But Rees was referring to the S-II. The C.S.M. was doing much better, as North American began funneling some of its best people into the Downey plant. North American’s director of engineering, George Jeffs, a rising star with a professional reputation matching any in NASA, was sent over to reinforce program manager Dale Myers as his deputy manager and chief engineer. Jeffs brought with him a small cadre of his own people and cut the number of engineers in the program from 4,000 to 2,000. “We had lots of areas to clean up,” Jeffs recalled, “lots of areas to get down to the meat and potatoes, and get rid of some of the ice cream,” and he proceeded briskly. Houston, remembering the early years of the space program, hoped that the experience with North American was going to turn out like McDonnell on the Mercury and Gemini capsules—a slow start, then accelerating progress as they moved over the hump of the learning curve.

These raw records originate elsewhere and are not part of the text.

-- ==== Sys2Proof/Machine/Inside.lean ====
section
/-! DEFINITION. The commands that stand for steps inside the bridge: an age expiry (R28), a close-pending commit (R35), a
dispatch (R49, R51), an issue (R108), a scrub interval expiry (R126), quiesce completion (R156) and restart clearing (R161).
A step whose condition does not hold changes nothing (log entries 3, 16). -/
namespace Sys2Proof.Machine

/-- AGE_EXPIRY (R28). -/
def execAgeExpiry (e : EntryIx) (s : State) : Host.Outcome State Fault Refusal := .next (s.ageExpires e)

/-- CLOSE_PENDING_COMMIT (R35). -/
def execClosePendingCommit (e : EntryIx) (s : State) : Host.Outcome State Fault Refusal :=
  .next (s.closePendingCommit e)

/-- LANE_DISPATCH (R49, R51). -/
def execLaneDispatch (s : State) : Host.Outcome State Fault Refusal :=
  .next (if s.dispatchChoice.isSome then s.dispatch.settle else s)

/-- COMMAND_ISSUE (R108). -/
def execCommandIssue (s : State) : Host.Outcome State Fault Refusal :=
  .next (if s.issueDue then s.issue.settle else s)

/-- SCRUB_INTERVAL_EXPIRY (R126). -/
def execScrubIntervalExpiry (s : State) : Host.Outcome State Fault Refusal := .next s.scrubExpires

/-- QUIESCE_COMPLETE (R156). -/
def execQuiesceComplete (s : State) : Host.Outcome State Fault Refusal :=
  .next (if s.quiesceDue then s.enterQuiesced.settle else s)

/-- RESTART_CLEARING (R161). -/
def execRestartClearing (s : State) : Host.Outcome State Fault Refusal :=
  .next (if s.clearDue then s.clear.settle else s)

end Sys2Proof.Machine
end

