-- ==== Sys2Proof/Machine/Step.lean ====
section
/-! DEFINITION. One step of the block: the command at the front of the queue, or one microsecond on an empty queue. -/
namespace Sys2Proof.Machine

/-- `s` with the command the word spells at the front of its queue; no row of the table gives bits, so no word spells one
(log entry 18). -/
def State.withFetchWord (s : State) (nbits w : Nat) : State :=
  match decodeTableWord nbits w with
  | some c => { s with pending := c :: s.pending }
  | none => s

/-- The command at the front of the queue takes effect on the state with the queue's rest; on an empty queue one microsecond
passes (log entry 4). -/
def step (s : State) : Host.Outcome State Fault Refusal :=
  match s.pending with
  | c :: rest => exec c { s with pending := rest }
  | [] => .next s.microsecond

end Sys2Proof.Machine
end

On August 19, 1966, spacecraft number 012, the first Apollo designated for a manned mission, was ready for the Contractor’s Acceptance Readiness Review (CARR). This was a major event in the life of every spacecraft, the moment when it was officially judged to have met the specifications of the contract and became the property of the United States government.

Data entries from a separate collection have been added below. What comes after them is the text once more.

/-! ## Management commands -/

/-- GET_ITEM, READ_ENTRY and READ_MASTER (R180, R40, R90, R179): the value or record asked for, byte by byte as R181 and R184
lay it out, and nothing but the reply changes. -/
def Obligations.ObservingCommandsAnswer : Prop :=
  ∀ (s : State) (i : Byte),
    let le (n v : Nat) : List Byte := (List.range n).map fun k => BitVec.ofNat 8 (v / 256 ^ k)
    let yes (b : Bool) : Nat := if b then 1 else 0
    let region (r : Region) : List Byte :=
      let attr := match r.attr with
        | .combine => 0
        | .direct => 1
        | .readOnly => 2
        | .closed => 3
      le 1 (yes r.valid) ++ le 1 attr ++ le 1 r.sizeCode ++ le 1 r.masters.toNat ++ le 4 r.base ++ le 4 r.offset
    let entry (x : Entry) : List Byte :=
      let state := match x.state with
        | .free => 0
        | .opened => 1
        | .committed => 2
        | .draining => 3
        | .held => 4
      let reason := match x.heldReason with
        | none => 0
        | some .uncorrectable => 1
        | some .timeout => 2
        | some .memFault => 3
      le 1 state ++ le 4 (x.line.getD 0) ++ le 4 x.valid.toNat ++
        ((List.finRange 32).map fun (p : Fin 32) => if x.valid.getLsbD p then x.data[p] else 0) ++ le 1 x.contributors.toNat ++
        le 2 (x.openedOrder.getD 0).toNat ++ le 1 (yes x.closePending) ++ le 2 (x.ageTimer.getD 65535) ++ le 1 reason
    let master (c : MasterCtx) : List Byte :=
      let error := match c.deferred with
        | none => (0, 0)
        | some d => (match d.kind with
          | .lineHeld => 1
          | .writeDenied => 2
          | .writeUnmapped => 3
          | .writeMisaligned => 4
          | .writeNotRunning => 5, d.further)
      let barrier := match c.barrier with
        | none => (0, 0, 0)
        | some b => (1, b.tag.val, b.waitSet.toNat)
      le 2 c.tags.toNat ++ le 1 barrier.1 ++ le 1 barrier.2.1 ++ le 2 barrier.2.2 ++ le 1 error.1 ++ le 1 error.2 ++ [0]
    let level (l : Option Level) : Nat := match l with
      | none => 0
      | some .routine => 1
      | some .urgent => 2
    let bridge := match s.control.bridge with
      | .config => 0
      | .run => 1
      | .quiescing => 2
      | .quiesced => 3
      | .halted => 4
      | .restarting => 5
    let cause := match s.control.haltCause with
      | none => 0
      | some .command => 1
      | some .threshold => 2
    let free := ((List.finRange 16).filter fun (e : EntryIx) => decide (s.buffer.entries[e].state = .free)).length
    let items : List (List Byte) :=
      [[23, 192, 15, 1], le 1 bridge ++ le 1 cause, le 1 s.regionMap.memorySize] ++
      s.regionMap.regions.toList.map region ++
      [le 2 s.buffer.ageLimit, le 1 s.buffer.closeAhead, le 1 s.port.responseTimeout, le 1 s.port.retryLimit,
        le 1 s.port.haltThreshold, le 2 s.scrub.interval, le 4 s.scrub.position ++ le 1 (yes s.scrub.running),
        le 2 s.scrub.passes.toNat, le 2 s.port.correctedCount, le 1 (yes s.port.logCorrected),
        le 2 s.events.enable.toNat, le 2 s.events.urgent.toNat, le 2 s.events.pending.toNat] ++
      [le 1 s.events.stack.length ++ le 1 (level s.events.stack[0]?) ++ le 1 (level s.events.stack[1]?) ++
        le 1 (level s.events.stack.getLast?), le 1 s.faults.records.length ++ le 1 s.faults.overflow, le 1 free,
        le 1 s.port.failures, le 1 s.mgmt.frameErrors]
    (∀ v, items[i.toNat]? = some v → exec (.getItem i []) s = .next (s.reply .ok v)) ∧ items.length = 29 ∧
    (∀ p, p.length ≤ 40 → 29 ≤ i.toNat → exec (.getItem i p) s = .next (s.reply .badItem [])) ∧
    (∀ p, p.length ≤ 40 → p ≠ [] → i.toNat < 29 → exec (.getItem i p) s = .next (s.reply .badValue [])) ∧
    (∀ e : EntryIx, i.toNat = e.val → exec (.readEntry i []) s = .next (s.reply .ok (entry s.buffer.entries[e]))) ∧
    (16 ≤ i.toNat → exec (.readEntry i []) s = .next (s.reply .badValue [])) ∧
    (∀ m : MasterIx, i.toNat = m.val → exec (.readMaster i []) s = .next (s.reply .ok (master s.masters[m]))) ∧
    (8 ≤ i.toNat → exec (.readMaster i []) s = .next (s.reply .badValue []))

The CARR for spacecraft 012 was held at the North American facility in Downey, a sprawling complex of hangars and manufacturing plants ten miles east of Los Angeles International Airport. Joe Shea presided over the meeting, which was held in the low fieldstone building of 1940s vintage that served as office space for the North American executives. The astronauts who would fly 012 were there: Gus Grissom, one of the original seven astronauts and the second American to fly in space; Ed White, the first man to walk in space; and a rookie astronaut, Roger Chaffee. Also present were Faget, representing Engineering, Chris Kraft, representing Flight Operations, and a dozen other senior people from Houston, plus all the senior North American executives responsible for the C.S.M. contract.

Shea opened the meeting by saying, “This is not a meeting to bring up old bitches. It’s a meeting specifically concerned with spacecraft 012 and its suitability to leave the plant and begin the checkout procedures and booster mating procedures down at the Cape.” He cautioned everyone not to get “ourselves all tangled up between design changes and the specific checkout of this spacecraft as it is presently configured.”

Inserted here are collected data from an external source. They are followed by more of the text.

@[simp] theorem State.recordError_regionMap (m : MasterIx) (k : DeferredKind) :
    (s.recordError m k).regionMap = s.regionMap := rfl
@[simp] theorem State.recordError_upstream (m : MasterIx) (k : DeferredKind) :
    (s.recordError m k).upstream = s.upstream := rfl
@[simp] theorem State.recordError_buffer (m : MasterIx) (k : DeferredKind) :
    (s.recordError m k).buffer = s.buffer := rfl
@[simp] theorem State.recordError_reads (m : MasterIx) (k : DeferredKind) : (s.recordError m k).reads = s.reads := rfl
@[simp] theorem State.recordError_bitops (m : MasterIx) (k : DeferredKind) :
    (s.recordError m k).bitops = s.bitops := rfl
@[simp] theorem State.recordError_opList (m : MasterIx) (k : DeferredKind) :
    (s.recordError m k).opList = s.opList := rfl
@[simp] theorem State.recordError_lanes (m : MasterIx) (k : DeferredKind) : (s.recordError m k).lanes = s.lanes := rfl
@[simp] theorem State.recordError_port (m : MasterIx) (k : DeferredKind) : (s.recordError m k).port = s.port := rfl
@[simp] theorem State.recordError_scrub (m : MasterIx) (k : DeferredKind) : (s.recordError m k).scrub = s.scrub := rfl
@[simp] theorem State.recordError_masters (m : MasterIx) (k : DeferredKind) :
    (s.recordError m k).masters = s.masters.set m (s.masters[m].record k) := rfl
@[simp] theorem State.recordError_control (m : MasterIx) (k : DeferredKind) :
    (s.recordError m k).control = s.control := rfl
@[simp] theorem State.recordError_faults (m : MasterIx) (k : DeferredKind) :
    (s.recordError m k).faults = s.faults := rfl
@[simp] theorem State.recordError_events (m : MasterIx) (k : DeferredKind) :
    (s.recordError m k).events = s.events := rfl
@[simp] theorem State.recordError_mgmt (m : MasterIx) (k : DeferredKind) : (s.recordError m k).mgmt = s.mgmt := rfl
@[simp] theorem State.recordError_pending (m : MasterIx) (k : DeferredKind) :
    (s.recordError m k).pending = s.pending := rfl

@[simp] theorem State.recordErrors_regionMap (set : MasterSet) (k : DeferredKind) :
    (s.recordErrors set k).regionMap = s.regionMap := rfl
@[simp] theorem State.recordErrors_upstream (set : MasterSet) (k : DeferredKind) :
    (s.recordErrors set k).upstream = s.upstream := rfl
@[simp] theorem State.recordErrors_buffer (set : MasterSet) (k : DeferredKind) :
    (s.recordErrors set k).buffer = s.buffer := rfl
@[simp] theorem State.recordErrors_reads (set : MasterSet) (k : DeferredKind) :
    (s.recordErrors set k).reads = s.reads := rfl
@[simp] theorem State.recordErrors_bitops (set : MasterSet) (k : DeferredKind) :
    (s.recordErrors set k).bitops = s.bitops := rfl
@[simp] theorem State.recordErrors_opList (set : MasterSet) (k : DeferredKind) :
    (s.recordErrors set k).opList = s.opList := rfl
@[simp] theorem State.recordErrors_lanes (set : MasterSet) (k : DeferredKind) :
    (s.recordErrors set k).lanes = s.lanes := rfl
@[simp] theorem State.recordErrors_port (set : MasterSet) (k : DeferredKind) :
    (s.recordErrors set k).port = s.port := rfl
@[simp] theorem State.recordErrors_scrub (set : MasterSet) (k : DeferredKind) :
    (s.recordErrors set k).scrub = s.scrub := rfl
@[simp] theorem State.recordErrors_masters (set : MasterSet) (k : DeferredKind) :
    (s.recordErrors set k).masters = Vector.ofFn fun m => if set.getLsbD m then s.masters[m].record k else s.masters[m] := rfl
@[simp] theorem State.recordErrors_control (set : MasterSet) (k : DeferredKind) :
    (s.recordErrors set k).control = s.control := rfl
@[simp] theorem State.recordErrors_faults (set : MasterSet) (k : DeferredKind) :
    (s.recordErrors set k).faults = s.faults := rfl
@[simp] theorem State.recordErrors_events (set : MasterSet) (k : DeferredKind) :
    (s.recordErrors set k).events = s.events := rfl
@[simp] theorem State.recordErrors_mgmt (set : MasterSet) (k : DeferredKind) :
    (s.recordErrors set k).mgmt = s.mgmt := rfl
@[simp] theorem State.recordErrors_pending (set : MasterSet) (k : DeferredKind) :
    (s.recordErrors set k).pending = s.pending := rfl

@[simp] theorem State.leaveWaitSets_regionMap (e : EntryIx) : (s.leaveWaitSets e).regionMap = s.regionMap := rfl
@[simp] theorem State.leaveWaitSets_upstream (e : EntryIx) : (s.leaveWaitSets e).upstream = s.upstream := rfl
@[simp] theorem State.leaveWaitSets_buffer (e : EntryIx) : (s.leaveWaitSets e).buffer = s.buffer := rfl
@[simp] theorem State.leaveWaitSets_reads (e : EntryIx) : (s.leaveWaitSets e).reads = s.reads := rfl
@[simp] theorem State.leaveWaitSets_bitops (e : EntryIx) : (s.leaveWaitSets e).bitops = s.bitops := rfl
@[simp] theorem State.leaveWaitSets_opList (e : EntryIx) : (s.leaveWaitSets e).opList = s.opList := rfl
@[simp] theorem State.leaveWaitSets_lanes (e : EntryIx) : (s.leaveWaitSets e).lanes = s.lanes := rfl
@[simp] theorem State.leaveWaitSets_port (e : EntryIx) : (s.leaveWaitSets e).port = s.port := rfl
@[simp] theorem State.leaveWaitSets_scrub (e : EntryIx) : (s.leaveWaitSets e).scrub = s.scrub := rfl
@[simp] theorem State.leaveWaitSets_masters (e : EntryIx) :
    (s.leaveWaitSets e).masters = Vector.ofFn fun m : MasterIx => { s.masters[m] with barrier := s.masters[m].barrier.map fun b => { b with waitSet := removeBit e b.waitSet } } := rfl
@[simp] theorem State.leaveWaitSets_control (e : EntryIx) : (s.leaveWaitSets e).control = s.control := rfl
@[simp] theorem State.leaveWaitSets_faults (e : EntryIx) : (s.leaveWaitSets e).faults = s.faults := rfl
@[simp] theorem State.leaveWaitSets_events (e : EntryIx) : (s.leaveWaitSets e).events = s.events := rfl
@[simp] theorem State.leaveWaitSets_mgmt (e : EntryIx) : (s.leaveWaitSets e).mgmt = s.mgmt := rfl
@[simp] theorem State.leaveWaitSets_pending (e : EntryIx) : (s.leaveWaitSets e).pending = s.pending := rfl

@[simp] theorem State.addTag_regionMap (m : MasterIx) (t : Tag) : (s.addTag m t).regionMap = s.regionMap := rfl
@[simp] theorem State.addTag_upstream (m : MasterIx) (t : Tag) : (s.addTag m t).upstream = s.upstream := rfl
@[simp] theorem State.addTag_buffer (m : MasterIx) (t : Tag) : (s.addTag m t).buffer = s.buffer := rfl
@[simp] theorem State.addTag_reads (m : MasterIx) (t : Tag) : (s.addTag m t).reads = s.reads := rfl
@[simp] theorem State.addTag_bitops (m : MasterIx) (t : Tag) : (s.addTag m t).bitops = s.bitops := rfl
@[simp] theorem State.addTag_opList (m : MasterIx) (t : Tag) : (s.addTag m t).opList = s.opList := rfl
@[simp] theorem State.addTag_lanes (m : MasterIx) (t : Tag) : (s.addTag m t).lanes = s.lanes := rfl
@[simp] theorem State.addTag_port (m : MasterIx) (t : Tag) : (s.addTag m t).port = s.port := rfl
@[simp] theorem State.addTag_scrub (m : MasterIx) (t : Tag) : (s.addTag m t).scrub = s.scrub := rfl
@[simp] theorem State.addTag_masters (m : MasterIx) (t : Tag) :
    (s.addTag m t).masters = s.masters.set m { s.masters[m] with tags := insertBit t s.masters[m].tags } := rfl
@[simp] theorem State.addTag_control (m : MasterIx) (t : Tag) : (s.addTag m t).control = s.control := rfl
@[simp] theorem State.addTag_faults (m : MasterIx) (t : Tag) : (s.addTag m t).faults = s.faults := rfl
@[simp] theorem State.addTag_events (m : MasterIx) (t : Tag) : (s.addTag m t).events = s.events := rfl
@[simp] theorem State.addTag_mgmt (m : MasterIx) (t : Tag) : (s.addTag m t).mgmt = s.mgmt := rfl
@[simp] theorem State.addTag_pending (m : MasterIx) (t : Tag) : (s.addTag m t).pending = s.pending := rfl

@[simp] theorem State.removeTag_regionMap (m : MasterIx) (t : Tag) : (s.removeTag m t).regionMap = s.regionMap := rfl
@[simp] theorem State.removeTag_upstream (m : MasterIx) (t : Tag) : (s.removeTag m t).upstream = s.upstream := rfl
@[simp] theorem State.removeTag_buffer (m : MasterIx) (t : Tag) : (s.removeTag m t).buffer = s.buffer := rfl
@[simp] theorem State.removeTag_reads (m : MasterIx) (t : Tag) : (s.removeTag m t).reads = s.reads := rfl
@[simp] theorem State.removeTag_bitops (m : MasterIx) (t : Tag) : (s.removeTag m t).bitops = s.bitops := rfl
@[simp] theorem State.removeTag_opList (m : MasterIx) (t : Tag) : (s.removeTag m t).opList = s.opList := rfl
@[simp] theorem State.removeTag_lanes (m : MasterIx) (t : Tag) : (s.removeTag m t).lanes = s.lanes := rfl
@[simp] theorem State.removeTag_port (m : MasterIx) (t : Tag) : (s.removeTag m t).port = s.port := rfl
@[simp] theorem State.removeTag_scrub (m : MasterIx) (t : Tag) : (s.removeTag m t).scrub = s.scrub := rfl
@[simp] theorem State.removeTag_masters (m : MasterIx) (t : Tag) :
    (s.removeTag m t).masters = s.masters.set m { s.masters[m] with tags := removeBit t s.masters[m].tags } := rfl
@[simp] theorem State.removeTag_control (m : MasterIx) (t : Tag) : (s.removeTag m t).control = s.control := rfl
@[simp] theorem State.removeTag_faults (m : MasterIx) (t : Tag) : (s.removeTag m t).faults = s.faults := rfl
@[simp] theorem State.removeTag_events (m : MasterIx) (t : Tag) : (s.removeTag m t).events = s.events := rfl
@[simp] theorem State.removeTag_mgmt (m : MasterIx) (t : Tag) : (s.removeTag m t).mgmt = s.mgmt := rfl
@[simp] theorem State.removeTag_pending (m : MasterIx) (t : Tag) : (s.removeTag m t).pending = s.pending := rfl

Spacecraft 012 had been moving slowly, Shea acknowledged. “It’s still not completely through all its tests and the CARR is in that sense somewhat provisional but I intend to go ahead with it anyway.” He was in high spirits that day, clicking through the items, punning, arbitrating disagreements. The atmosphere was relaxed, with wisecracks and laughter punctuating the discussion.

Most of the problems raised at the meeting were minor, or had been hashed over already in previous sessions. Even so, the list of items to be reviewed was so long that the CARR went on for six hours. As the meeting was winding down, Gus Grissom asked for the floor and pulled out two photographs from a large envelope. They were identical, but with different inscriptions. The picture showed Grissom, White, and Chaffee seated behind a table on which a small model of the Apollo capsule rested. Their heads were bowed, hands steepled in a caricature of prayer. Grissom gave the first copy to Stormy Storms, general manager of the North American Space Division. “We’ve got one for Joe Shea also,” Grissom said, and passed the second photograph down the table to him. “Joe advised us to practice our backup procedures religiously, so here we are practicing.” There was loud laughter. The picture, signed by all three astronauts, was inscribed, “It isn’t that we don’t trust you, Joe, but this time we’ve decided to go over your head.”

At one point during the CARR, the question of flammable materials in the cabin came up. Since Mercury days, the astronauts had used Raschel netting, attached with Velcro, for rigging up pouches to store the pens, flight plans, and other paraphernalia they had nowhere else to keep. The astronauts had also gotten into the habit of customizing their spacecraft, putting a pouch in exactly such-and-such a place (and having it made of such-and-such a color—some of the astronauts became quite fussy about these details of interior decoration) for a particular purpose. The problem was that Raschel netting and Velcro were flammable. They talked about it at the CARR for several minutes. Shea ended the discussion by noting tersely that the fire rules for the spacecraft prohibited anything that was potentially flammable from being closer than four inches to anything that could create a spark. He told North American to see that the cabin was cleaned up.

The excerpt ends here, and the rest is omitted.